(Your goal) Word for word, set down every line of the entries below from the line with "R382, 70_reset_and_hazards R403). -/" to the line with "with sp := v", including both, and no other line.

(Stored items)
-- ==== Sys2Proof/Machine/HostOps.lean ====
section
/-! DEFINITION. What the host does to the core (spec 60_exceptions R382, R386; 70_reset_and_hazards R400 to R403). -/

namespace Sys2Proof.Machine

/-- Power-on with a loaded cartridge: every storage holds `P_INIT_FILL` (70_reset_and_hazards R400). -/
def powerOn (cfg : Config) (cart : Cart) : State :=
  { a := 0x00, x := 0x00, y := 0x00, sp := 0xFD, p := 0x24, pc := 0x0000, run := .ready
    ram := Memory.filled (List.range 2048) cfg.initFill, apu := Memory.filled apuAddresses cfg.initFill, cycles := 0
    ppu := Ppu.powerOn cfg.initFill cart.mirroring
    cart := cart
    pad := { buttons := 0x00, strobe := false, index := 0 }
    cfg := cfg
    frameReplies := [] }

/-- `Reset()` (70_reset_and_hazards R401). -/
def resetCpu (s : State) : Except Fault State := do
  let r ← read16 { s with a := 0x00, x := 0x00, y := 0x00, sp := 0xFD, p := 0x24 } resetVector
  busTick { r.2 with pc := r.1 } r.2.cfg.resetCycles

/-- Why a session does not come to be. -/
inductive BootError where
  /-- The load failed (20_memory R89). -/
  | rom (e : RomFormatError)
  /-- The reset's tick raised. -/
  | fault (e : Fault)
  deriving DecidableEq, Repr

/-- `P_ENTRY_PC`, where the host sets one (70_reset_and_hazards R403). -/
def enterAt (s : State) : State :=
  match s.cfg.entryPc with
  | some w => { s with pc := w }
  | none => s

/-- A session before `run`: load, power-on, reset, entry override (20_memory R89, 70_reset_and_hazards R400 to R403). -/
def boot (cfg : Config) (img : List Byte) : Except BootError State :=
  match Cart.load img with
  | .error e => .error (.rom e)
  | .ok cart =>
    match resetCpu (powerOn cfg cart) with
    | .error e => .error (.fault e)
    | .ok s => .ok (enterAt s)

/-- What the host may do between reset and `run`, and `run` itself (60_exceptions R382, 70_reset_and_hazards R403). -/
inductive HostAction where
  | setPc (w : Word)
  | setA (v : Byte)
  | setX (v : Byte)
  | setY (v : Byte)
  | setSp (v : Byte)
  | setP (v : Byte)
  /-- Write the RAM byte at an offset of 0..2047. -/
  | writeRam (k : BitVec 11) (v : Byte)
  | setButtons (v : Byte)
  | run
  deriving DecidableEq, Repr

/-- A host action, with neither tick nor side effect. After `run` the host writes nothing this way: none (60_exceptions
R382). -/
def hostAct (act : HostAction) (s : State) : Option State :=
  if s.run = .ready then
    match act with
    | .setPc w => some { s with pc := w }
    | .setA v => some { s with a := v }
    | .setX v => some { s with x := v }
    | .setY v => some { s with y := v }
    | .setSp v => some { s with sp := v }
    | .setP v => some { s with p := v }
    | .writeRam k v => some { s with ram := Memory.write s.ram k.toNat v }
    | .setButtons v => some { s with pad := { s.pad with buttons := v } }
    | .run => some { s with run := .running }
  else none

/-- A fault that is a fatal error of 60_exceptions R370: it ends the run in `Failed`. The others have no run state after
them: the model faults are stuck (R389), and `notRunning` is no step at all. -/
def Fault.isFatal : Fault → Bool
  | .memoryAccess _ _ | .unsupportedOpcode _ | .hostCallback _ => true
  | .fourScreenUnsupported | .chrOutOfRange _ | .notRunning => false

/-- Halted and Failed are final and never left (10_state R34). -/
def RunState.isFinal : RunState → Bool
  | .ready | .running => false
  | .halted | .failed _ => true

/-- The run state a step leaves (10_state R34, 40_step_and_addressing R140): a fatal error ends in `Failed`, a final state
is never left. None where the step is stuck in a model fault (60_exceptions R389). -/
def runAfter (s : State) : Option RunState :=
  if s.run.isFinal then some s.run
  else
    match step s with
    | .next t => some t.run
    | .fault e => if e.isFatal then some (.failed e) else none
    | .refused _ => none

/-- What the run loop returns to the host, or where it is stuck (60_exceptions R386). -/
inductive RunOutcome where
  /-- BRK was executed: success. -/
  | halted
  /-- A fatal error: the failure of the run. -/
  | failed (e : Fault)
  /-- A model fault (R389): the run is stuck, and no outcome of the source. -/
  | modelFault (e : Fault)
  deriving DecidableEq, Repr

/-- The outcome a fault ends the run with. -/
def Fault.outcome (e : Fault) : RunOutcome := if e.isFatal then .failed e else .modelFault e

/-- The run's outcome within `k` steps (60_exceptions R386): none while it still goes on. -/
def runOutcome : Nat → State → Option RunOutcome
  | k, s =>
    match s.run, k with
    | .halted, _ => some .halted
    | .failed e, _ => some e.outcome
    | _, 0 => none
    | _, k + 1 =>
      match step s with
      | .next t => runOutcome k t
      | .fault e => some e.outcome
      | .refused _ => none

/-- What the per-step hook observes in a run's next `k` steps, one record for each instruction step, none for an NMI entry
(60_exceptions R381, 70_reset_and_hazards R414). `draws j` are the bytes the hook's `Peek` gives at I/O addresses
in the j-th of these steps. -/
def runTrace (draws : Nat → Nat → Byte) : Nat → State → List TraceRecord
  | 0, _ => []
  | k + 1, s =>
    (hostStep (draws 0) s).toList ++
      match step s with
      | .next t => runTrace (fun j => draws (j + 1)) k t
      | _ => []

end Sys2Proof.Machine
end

(Written answer)
/-- What the host may do between reset and `run`, and `run` itself (60_exceptions R382, 70_reset_and_hazards R403). -/
inductive HostAction where
  | setPc (w : Word)
  | setA (v : Byte)
  | setX (v : Byte)
  | setY (v : Byte)
  | setSp (v : Byte)
  | setP (v : Byte)
  /-- Write the RAM byte at an offset of 0..2047. -/
  | writeRam (k : BitVec 11) (v : Byte)
  | setButtons (v : Byte)
  | run
  deriving DecidableEq, Repr

/-- A host action, with neither tick nor side effect. After `run` the host writes nothing this way: none (60_exceptions
R382). -/
def hostAct (act : HostAction) (s : State) : Option State :=
  if s.run = .ready then
    match act with
    | .setPc w => some { s with pc := w }
    | .setA v => some { s with a := v }
    | .setX v => some { s with x := v }
    | .setY v => some { s with y := v }
    | .setSp v => some { s with sp := v }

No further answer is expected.